**WORK TO COMPLETE**
Look through the entries below for the string "software", and copy each line where it is found.

BEGIN DATA FOR THIS TASK

/-- INTR of the architecture's own software interrupts, and of those the implementation declares, with task registers
enabled: once step 1 has passed, giving state `u`, the context switch comes before the internal routine, which finds the
general purpose registers as they were; execution goes on after the INTR with the base task's control registers, or at
the handler of a declared ID (rules R311, R322, R323, R325, R330, R331, R333, R341; log entry 16 for what step 1 does of
0x0A and 0x0B, log entry 24 for the declared IDs). -/
def Obligations.ArchInterruptSwitchesTask : Prop :=
  ∀ (s u : State) (id : Byte) (ps pl : Nat), s.params.wf = true → s.level1 = false →
    intrPrepare id s = .ok () u → u.tasksOn = true → taskPlaces u (u.reg .rct) (u.reg .rbt) ps pl →
    slotsHeld u pl baseControl →
    let next := nextAddress s (.intr id)
    (id ∈ [(0x01 : Byte), 0x03, 0x0D, 0x0F] → u = s) ∧
    (id = 0x0A → u = { s with world := { s.world with
      display := s.world.display ++ [BitVec.ofNat 8 (s.reg .rgp1).toNat] } }) ∧
    (id ∈ [(0x01 : Byte), 0x03, 0x0A, 0x0B, 0x0D, 0x0F] → ¬baseLevel1 u ps pl next →
      ∃ t, exec (.intr id) s = .next t ∧ t.reg .rip = next ∧
        Switched [.rip] { u with vector := t.vector, timers := t.timers, halted := t.halted } ps pl next t ∧
        t.halted = (if id = 0x03 then true else u.halted) ∧
        (∀ k, t.vector[k]? = if id = 0x01 ∧ k + 1 = (u.reg .rgp1).toNat then some ⟨u.reg .rgp2, u.reg .rgp3⟩
          else u.vector[k]?) ∧
        (id ≠ 0x0F → t.timers = u.timers) ∧
        ∀ g, id = 0x0F → ((u.reg .rgp2).toNat, g) ∈
            [(0x01, Granularity.nanoseconds), (0x02, .microseconds), (0x04, .milliseconds), (0x08, .seconds)] →
          ∀ k, t.timers[k]? = if k = (u.reg .rgp1).toNat then some (some ⟨g, u.reg .rgp3⟩) else u.timers[k]?) ∧
    (∀ e, declared s .software id → s.vector[id.toNat - 1]? = some e → fits s.params e.handler = true →
      ¬baseLevel1 u ps pl next → u = s ∧ ∃ v t, Switched [.rip] u ps pl next v ∧ exec (.intr id) s = .next t ∧
        RoutineRuns u.world.routine v t ∧ t.reg .rip = (if e = ⟨0, 0⟩ then next else e.handler)) ∧
    (intrFault s id = none → baseLevel1 u ps pl next → ∃ t, exec (.intr id) s = .next t ∧ machineChecked t)

/-- INTR 0x01 (rule R322), task registers disabled. -/
def Obligations.IntrVectorConfiguration : Prop :=
  ∀ s : State, s.level1 = false →
    ((s.reg .rgp1).toNat = 0 ∨ 127 < (s.reg .rgp1).toNat →
      exec (.intr 0x01) s = faultEntry ⟨.badOperationValue, some 0x01⟩ s) ∧
    (1 ≤ (s.reg .rgp1).toNat → (s.reg .rgp1).toNat ≤ 127 → 2 ≤ (s.reg .rgp2).toNat →
      exec (.intr 0x01) s = .refused .vectorFlags) ∧
    (1 ≤ (s.reg .rgp1).toNat → (s.reg .rgp1).toNat ≤ 127 → (s.reg .rgp2).toNat ≤ 1 → s.tasksOn = false →
      ∃ t, exec (.intr 0x01) s = .next t ∧
        t.vector[(s.reg .rgp1).toNat - 1]? = some ⟨s.reg .rgp2, s.reg .rgp3⟩ ∧
        (∀ k, k ≠ (s.reg .rgp1).toNat - 1 → t.vector[k]? = s.vector[k]?) ∧
        t.reg .rip = nextAddress s (.intr 0x01) ∧ Frame [.rip] [] { s with vector := t.vector } t ∧
        t.hidden = s.hidden)

/-- INTR 0x03 halts, and INTR 0x0A sends the low byte of RGP1 to the display or reports the device's failure (rules
R323, R325), task registers disabled. -/
def Obligations.IntrHaltAndDisplay : Prop :=
  ∀ s : State, s.level1 = false →
    (s.tasksOn = false → ∃ t, exec (.intr 0x03) s = .next t ∧ t.halted = true ∧
      t.reg .rip = nextAddress s (.intr 0x03) ∧ Frame [.rip] [] { s with halted := true } t ∧
      t.hidden = s.hidden) ∧
    (s.tasksOn = false → s.world.deviceFails = false → ∃ t, exec (.intr 0x0A) s = .next t ∧
      t.world = { s.world with display := s.world.display ++ [BitVec.ofNat 8 (s.reg .rgp1).toNat] } ∧
      t.reg .rip = nextAddress s (.intr 0x0A) ∧ Frame [.rip] [] { s with world := t.world } t ∧
      t.hidden = s.hidden) ∧
    (s.world.deviceFails = true → exec (.intr 0x0A) s = faultEntry ⟨.inputOutput, some 0x0A⟩ s)
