/-! ### Task Structures (rules R51, R52) -/

theorem storeSlots_all {P : State → Prop} (k : KeepsAccess P) {s : State} (base : Word) (slots : List (Nat × Word))
    (h : P s) : (storeSlots base slots s).All P := by
  induction slots generalizing s with
  | nil => exact h
  | cons x slots ih =>
    obtain ⟨i, v⟩ := x
    exact Res.All.bind_same (storeWord_all k _ _ _ h) fun _ _ h => ih h

theorem saveContext_all {P : State → Prop} (k : KeepsAccess P) {s : State} (base v : Word) (h : P s) :
    (saveContext base v s).All P := storeSlots_all k base _ h

theorem accessSlot_all {P : State → Prop} (k : KeepsLookup P) {s : State} (a : Word) (keep : Bool) (h : P s) :
    (accessSlot a keep s).All P := by
  unfold accessSlot
  split
  · exact loadWord_all k a _ h
  · exact Res.All.bind_same (resolve_all k _ _ _ _ h) fun _ _ h => h

theorem loadSlots_all {P : State → Prop} (k : KeepsLookup P) {s : State} (base : Word) (keep rs : List Reg)
    (h : P s) : (loadSlots base keep rs s).All P := by
  induction rs generalizing s with
  | nil => exact h
  | cons r rs ih =>
    exact Res.All.bind_same (accessSlot_all k _ _ h) fun _ _ h => Res.All.bind_same (ih h) fun _ _ h => h

/-- The registers a load of slots gives values for are the ones asked for. -/
theorem loadSlots_ok {base : Word} {keep rs : List Reg} {s t : State} {vs : List (Reg × Word)}
    (h : loadSlots base keep rs s = .ok vs t) :
    SameButHidden s t ∧ vs.map Prod.fst = rs.filter (fun r => keep.contains r) := by
  refine ⟨(loadSlots_all (keepsLookup_sameButHidden s) base keep rs (SameButHidden.same s)).of_ok h, ?_⟩
  induction rs generalizing s vs with
  | nil => injection h with h1 h2; subst h1; rfl
  | cons r rs ih =>
    simp only [loadSlots, Res.bind_eq_ok] at h
    obtain ⟨v, s1, _, vs', s2, h2, h3⟩ := h
    injection h3 with h3 h4
    subst h3 h4
    have := ih h2
    by_cases hk : keep.contains r = true
    · simp only [hk, if_true, List.map_cons, List.filter_cons_of_pos, this]
    · simp only [hk, if_false, List.filter_cons_of_neg, not_false_eq_true, this, Bool.false_eq_true]

/-- The base registers are the slots a Base Task Context load keeps. -/
theorem allRegs_filter_baseRegs : allRegs.filter (fun r => baseRegs.contains r) = baseRegs := by decide

theorem allRegs_filter_allRegs : allRegs.filter (fun r => allRegs.contains r) = allRegs := by decide

/-- RST bit 2 of a state. -/
theorem keepsAccess_tasksOn : KeepsAccess fun s => s.tasksOn = true where
  hidden _ _ h _ := h
  mem _ _ _ h _ := h

theorem keepsAccess_and {P Q : State → Prop} (p : KeepsAccess P) (q : KeepsAccess Q) :
    KeepsAccess fun s => P s ∧ Q s where
  hidden s h hs hc := ⟨p.hidden s h hs.1 hc, q.hidden s h hs.2 hc⟩
  mem s a b hs ha := ⟨p.mem s a b hs.1 ha, q.mem s a b hs.2 ha⟩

END DATA FOR THIS TASK

**RESPONSE**
/-- INTR of the architecture's own software interrupts, and of those the implementation declares, with task registers
    (∀ e, declared s .software id → s.vector[id.toNat - 1]? = some e → fits s.params e.handler = true →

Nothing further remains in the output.